Once upon a time, I had to do something similar. I moved the logs to our
research computing machine and wrote a multithreaded perl script to do
the scanning and analysis. Using 6 of the 8 processors, the job took ~4
days to run, and that was with only about 10 months of logs. Hope your
site doesn't see too much volume, and with 2 years of logs to search, I
hope you have some cpu cycles to spare
Here's the script, ugly and inefficient though it is :-\ :
-------------------------
#!/usr/bin/perl
use POSIX;
sub REAPER {
$SIG{CHLD} = \&REAPER;
my $pid = wait;
print "Process finished: $pid\n";
$done++;
}
$SIG{CHLD} = \&REAPER;
open(LISTDATA, "<./list_data");
@lists = <LISTDATA>;
close LISTDATA;
foreach $line (@lists) {
($list, $owner) = split /:/, $line;
$owners{"$list"} = $owner;
}
$a = 1;
print "Going to look for logfiles...";
opendir(LSV, "./split");
while ($file = readdir LSV) {
if ($file =~ /^listserv.log/) {
push @files, $file;
}
}
print "Found ", scalar(@files), " logfiles.\n";
closedir(LSV);
while (scalar(@files) > 0) {
push @logs1, shift @files;
push @logs2, shift @files;
push @logs3, shift @files;
push @logs4, shift @files;
push @logs5, shift @files;
push @logs6, shift @files;
}
$done=0;
for ($a=1;$a<7;$a++) {
makechild($a);
}
while ($done < 6) {
sleep;
}
sub makechild {
($mynum) = @_;
my $pid;
my $sigset;
$sigset = POSIX::SigSet->new(SIGINT);
sigprocmask(SIG_UNBLOCK, $sigset);
die "fork: $!" unless defined ($pid = fork);
if ($pid) {
#Parent Code
sigprocmask(SIG_UNBLOCK, $sigset);
print "Started child $mynum: pid: $pid\n";
return;
} else {
#Child Code
sigprocmask(SIG_UNBLOCK, $sigset);
open(OUTFILE, ">./good$mynum");
$mylogs = "logs". $mynum;
@lists = sort(keys(%owners));
print OUTFILE "Searching for activity on ", scalar(@lists), "
lists.\n";
print OUTFILE "Searching ", scalar(@{$mylogs}), " logfiles.\n";
foreach $fileb (@{$mylogs}) {
print OUTFILE "$fileb\n";
}
foreach $filea (@{$mylogs}) {
print OUTFILE "Opening File: $filea\n";
open(DATA, "<./split/$filea");
@curlog = <DATA>;
close DATA;
print OUTFILE "Found ", scalar(@curlog), " lines of data\n";
#@lists = keys(%owners);
#print OUTFILE "Searching for activity on ",
scalar(@lists), " lists.\n";
foreach $list (keys %owners) {
$listuc = uc($list);
$search = qq<Distributing mail ("$listuc")>;
$searcha = quotemeta $search;
foreach $linea (@curlog) {
if ($linea =~ /($searcha)/) {
print OUTFILE "$list\n";
}
}
}
@curlog = ();
print OUTFILE "Done with file $filea\n";
}
close OUTFILE;
exit;
}
}
----------------------------------
Anne Toal wrote:
> They all require the presence of a system_changelog file which at
> present does not exist on this server.
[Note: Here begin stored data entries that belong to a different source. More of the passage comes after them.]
-- ==== Sys2Proof/Certificates/Slice0/Obligations.lean ====
section
/-! DEFINITION. The statements for the provers. -/

open Sys2Proof Sys2Proof.Machine

/-! ### Encoding -/

/-- Words of 95_test_vectors.md section 2.6 decode as its table says; a sanity statement. -/
def Obligations.TableWordsDecode : Prop :=
  decode 0x000000000 = .ok (.buflen 0) ∧ decode 0x0FFFFFFFF = .ok (.buflen 4294967295) ∧
  decode 0x100000021 = .ok (.start 33) ∧ decode 0x20000002D = .ok (.push 0x2D) ∧
  decode 0x300000000 = .ok .finish ∧ decode 0x300000001 = .error (.finishArgNotZero 1) ∧
  decode 0x380000000 = .error (.finishArgNotZero 0x80000000)

/-- 30_encoding.md section 3: decode and encode undo each other, on every command and on every word that is no ILLEGAL
one. (The spec marks the sentence as derived from its rules.) -/
def Obligations.DecodeAndEncodeAgree : Prop :=
  (∀ i : Instr, i.wellFormed = true → decode (encode i) = .ok i) ∧
  (∀ (c : CmdWord) (i : Instr), decode c = .ok i → i.wellFormed = true ∧ encode i = c)

/-- R42: the argument of the decoded command is `cmd[31:0]` as it stands, and FINISH takes only zero. -/
def Obligations.ArgumentIsUsedAsItStands : Prop :=
  ∀ c : CmdWord,
    (c.toNat / 2 ^ 32 = 0 → decode c = .ok (.buflen (BitVec.ofNat 32 (c.toNat % 2 ^ 32)))) ∧
    (c.toNat / 2 ^ 32 = 1 → decode c = .ok (.start (BitVec.ofNat 32 (c.toNat % 2 ^ 32)))) ∧
    (c.toNat / 2 ^ 32 = 2 → decode c = .ok (.push (BitVec.ofNat 32 (c.toNat % 2 ^ 32)))) ∧
    (decode c = .ok .finish ↔ c.toNat / 2 ^ 32 = 3 ∧ c.toNat % 2 ^ 32 = 0)

/-- R43: the map of match and mask gives each word the command the decoder gives it. -/
def Obligations.MatchAndMaskDecide : Prop :=
  ∀ c : CmdWord,
    ((∃ n, decode c = .ok (.buflen n)) ↔ c &&& 0x300000000 = 0x000000000) ∧
    ((∃ n, decode c = .ok (.start n)) ↔ c &&& 0x300000000 = 0x100000000) ∧
    ((∃ w, decode c = .ok (.push w)) ↔ c &&& 0x300000000 = 0x200000000) ∧
    (decode c = .ok .finish ↔ c &&& 0x3FFFFFFFF = 0x300000000) ∧
    opcodeMap = [⟨0x000000000, 0x300000000⟩, ⟨0x100000000, 0x300000000⟩, ⟨0x200000000, 0x300000000⟩,
      ⟨0x300000000, 0x3FFFFFFFF⟩]

/-- R45, R81: the ILLEGAL words are exactly `0x300000001 .. 0x3FFFFFFFF`, and an accepted one raises E_ENC in every phase
but FAULT, whatever FINISH would have done. -/
def Obligations.IllegalWordsRaiseEEnc : Prop :=
  ∀ c : CmdWord,
    ((∃ e, decode c = .error e) ↔ 0x300000001 ≤ c.toNat ∧ c.toNat ≤ 0x3FFFFFFFF) ∧
    (0x300000001 ≤ c.toNat → ∀ s : State, s.phase ≠ .fault →
      step (s.present c) = .next { s with phase := .fault, ecode := .enc })

/-- Section 3 of 30_encoding.md: "Exactly `2^32 - 1` of the `2^34` words decode to ILLEGAL." -/
def Obligations.CountOfIllegalWords : Prop :=
  Set.ncard {c : CmdWord | ∃ e, decode c = .error e} = 2 ^ 32 - 1

/-! ### The function layer -/

/-- R52: BufferLength is `floor(N/32) + 1`; between 1 and 2^27 (derived there); against `ceil(N/32)` in the two cases. -/
def Obligations.BufferLengthIsFloorPlusOne : Prop :=
  ∀ n : Word,
    (bufferLength n).toNat = n.toNat / 32 + 1 ∧
    1 ≤ (bufferLength n).toNat ∧ (bufferLength n).toNat ≤ 2 ^ 27 ∧
    (n.toNat % 32 ≠ 0 → (bufferLength n).toNat = (n.toNat + 31) / 32) ∧
    (n.toNat % 32 = 0 → (bufferLength n).toNat = (n.toNat + 31) / 32 + 1)

/-- R71: CW is `ceil(N/32)`, equal to WC or one less. -/
def Obligations.CopyWordsIsCeiling : Prop :=
  ∀ n : Word,
    (copyWords n).toNat = (n.toNat + 31) / 32 ∧
    (n.toNat % 32 ≠ 0 → copyWords n = bufferLength n) ∧
    (n.toNat % 32 = 0 → copyWords n = bufferLength n - 1)

/-- R63, and R64's equivalent form of TMASK (derived there): the trailing count is `N mod 32`, and TMASK keeps exactly the
bits below it. -/
def Obligations.TrailingMaskKeepsLowBits : Prop :=
  (∀ n : Word, (trailingCount n).toNat = n.toNat % 32) ∧
  (∀ t : Word, t.toNat ≤ 31 → (tmask t).toNat = 2 ^ t.toNat - 1 ∧
    ∀ k < 32, (tmask t).getLsbD k = decide (k < t.toNat))

/-- Sections 2 and 3 of 41_reducer.md, the lane readings of the three stages (derived there): each lane holds the number
of one bits of the same lane of `w`. -/
def Obligations.StagesCountTheirLanes : Prop :=
  ∀ w : Word,
    (∀ j < 16, (stageA w).toNat / 4 ^ j % 4 = (w.getLsbD (2 * j)).toNat + (w.getLsbD (2 * j + 1)).toNat) ∧
    (∀ j < 8, (stageB (stageA w)).toNat / 16 ^ j % 16 =
      ((List.range 4).map fun k => (w.getLsbD (4 * j + k)).toNat).sum) ∧
    (∀ j < 4, (stageD (stageB (stageA w))).toNat / 256 ^ j % 256 =
      ((List.range 8).map fun k => (w.getLsbD (8 * j + k)).toNat).sum)

/-- Section 3 of 41_reducer.md (derived there): PC32 is the number of one bits, for every word. -/
def Obligations.ReducerCountsOneBits : Prop :=
  ∀ w : Word, (pc32 w).toNat = bitCount w ∧ (pc32 w).toNat ≤ 32

/-- Section 3 of 41_reducer.md, consequences (derived there): complement, disjoint union, masking. -/
def Obligations.ReducerAlgebra : Prop :=
  ∀ x y : Word,
    (pc32 (~~~x)).toNat = 32 - (pc32 x).toNat ∧
    (x &&& y = 0 → pc32 (x ||| y) = pc32 x + pc32 y) ∧
    (pc32 (x &&& y)).toNat ≤ (pc32 x).toNat

/-- Section 1 of 42_accumulator_mask.md (the masking invariant, derived there): after the mask, a buffer of WC words has
no one bit at a position `>= N`, and no bit below N has changed. -/
def Obligations.MaskClearsExactlyBeyondLength : Prop :=
  ∀ (n : Word) (b : List Word), b.length = (bufferLength n).toNat →
    ∀ i < 32 * b.length, vectorBit (maskLastWord n b) i = (decide (i < n.toNat) && vectorBit b i)

/-- Section 2 of 42_accumulator_mask.md (the bound, derived there): the masked fold is at most N, and it is the sum of
the per-word counts without any wrap. -/
def Obligations.MaskedFoldNeverWraps : Prop :=
  ∀ (n : Word) (b : List Word), b.length = (bufferLength n).toNat →
    (foldWords (maskLastWord n b)).toNat = ((maskLastWord n b).map bitCount).sum ∧
    (foldWords (maskLastWord n b)).toNat ≤ n.toNat

/-- Section 2 of 42_accumulator_mask.md (the single-expression form, derived there): masking on the fly gives the same
sum. -/
def Obligations.StreamingFoldAgrees : Prop :=
  ∀ (n : Word) (b : List Word), b.length = (bufferLength n).toNat →
    (List.range b.length).foldl (fun acc j => streamStep n (bufferLength n) acc j (b.getD j 0)) 0 =
      foldWords (maskLastWord n b)

/-- Section 5 of 43_cardinality.md (the two definitions of CardW agree, derived there), stray bits allowed. -/
def Obligations.AlgorithmCountsVectorBits : Prop :=
  ∀ (n : Word) (ws : List Word), ws.length = (n.toNat + 31) / 32 → (cardW n ws).toNat = cardBits n.toNat ws

/-- R29: Pack puts bit `i` of the vector at bit `i mod 32` of word `i div 32`, in `ceil(N/32)` words, and 0 elsewhere. -/
def Obligations.PackPlacesBitsInOrder : Prop :=
  ∀ v : List Bool,
    (pack v).length = (v.length + 31) / 32 ∧
    (∀ i < v.length, ((pack v).getD (i / 32) 0).getLsbD (i % 32) = v.getD i false) ∧
    (∀ i, v.length ≤ i → ((pack v).getD (i / 32) 0).getLsbD (i % 32) = false)

/-! ### The commands -/

/-- R53: BUFLEN writes `floor(n/32) + 1` to BLEN and nothing else, in every phase but FAULT, whatever the capacity; its
encoding and its assembler line. -/
def Obligations.BuflenWritesOnlyBlen : Prop :=
  ∀ (n : Word) (s : State),
    ((encode (.buflen n)).toNat = n.toNat ∧ assembleLine (.buflen n.toNat) = some [encode (.buflen n)]) ∧
    (s.phase = .fault → exec (.buflen n) s = .next s) ∧
    (s.phase ≠ .fault → ∃ t, exec (.buflen n) s = .next t ∧ t.blen.toNat = n.toNat / 32 + 1 ∧
      t = { s with blen := t.blen })

/-- R72: START in all its cases, its encoding and its assembler line. The stored words are `0 .. wc-1`, each zero; every
other word, and every register not named, is as before. -/
def Obligations.StartOpensAnOperation : Prop :=
  ∀ (n : Word) (s : State),
    ((encode (.start n)).toNat = 0x100000000 + n.toNat ∧ assembleLine (.start n.toNat) = some [encode (.start n)]) ∧
    (s.phase = .fault → exec (.start n) s = .next s) ∧
    (s.phase = .load → exec (.start n) s = .next { s with phase := .fault, ecode := .seq }) ∧
    ((s.phase = .idle ∨ s.phase = .done) → s.cfg.bufWords < n.toNat / 32 + 1 →
      exec (.start n) s = .next { s with phase := .fault, ecode := .cap }) ∧
    ((s.phase = .idle ∨ s.phase = .done) → n.toNat / 32 + 1 ≤ s.cfg.bufWords →
      ∃ t, exec (.start n) s = .next t ∧
        t = { s with len := n, wc := t.wc, idx := 0, acc := 0, phase := .load, buf := t.buf } ∧
        t.wc.toNat = n.toNat / 32 + 1 ∧
        (∀ i < t.wc.toNat, t.word i = 0) ∧ (∀ i, t.wc.toNat ≤ i → t.word i = s.word i))

/-- R72, corner case (derived there): START n is accepted exactly when `n <= 32 * BUF_WORDS - 1`. -/
def Obligations.StartAcceptsExactlyWhatFits : Prop :=
  ∀ (n : Word) (s : State), (s.phase = .idle ∨ s.phase = .done) →
    ((∃ t, exec (.start n) s = .next t ∧ t.phase = .load) ↔ n.toNat + 1 ≤ 32 * s.cfg.bufWords) ∧
    (s.cfg.bufWords = 2 ^ 27 → ∃ t, exec (.start n) s = .next t ∧ t.phase = .load)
That's changing tonight at
> midnight though :-)
>
> I think Paul's suggestion is a good one. Luckily for me I have access to
> the services of a programmer who can script scanning tons of list
> changelogs for me.
>
> Merry Christmas, Listserv people.
> -aht
>
> Patrick B. O'Brien wrote:
>> What about,
>> Server Management;
>> Server Accounting;
>> Usage Statistics.
>>
>>
>>
>> -----Original Message-----
>> From: LISTSERV site administrators' forum
>> [mailto:[log in to unmask]] On Behalf Of Paul Russell
>> Sent: Sunday, December 24, 2006 5:20 PM
>> To: [log in to unmask]
>> Subject: Re: Server-wide usage stats
>>
>> On 12/24/2006 19:08, Anne Toal wrote:
>>
>>> I need to run a report that will show me which lists have not have had
>>>
>>
>>
>>> any posts in the past two years. Can someone please tell me how to do
>>>
>> that?
>>
>> There is no built-in function to provide this type of report. There are
>> probably
>> several ways to attack this problem; here are two suggestions.
>>
>> 1. If most lists are configured to maintain changelogs, you may be able
>> to
>> obtain the information you need from the changelog files for the
>> individual
>> lists. You will need to retrieve a copy of the changelog file for
>> each list,
>> store all of the changelog files in one location, and write a script
>> to
>> extract the required information from the changelog files.
>>
>> 2. If most lists have archives, write a script to walk the list archives
>> tree
>> and return the modification date for the most recent log file for
>> each list.
>>
>> Both suggestions rely on configuration settings which may not be in use
>> on some
>> lists, so neither is guaranteed to produce a complete report.
>>
>>
--
Christopher Wilson
Information Systems Coordinator
ISS Enterprise Systems
The George Washington University
[log in to unmask]
|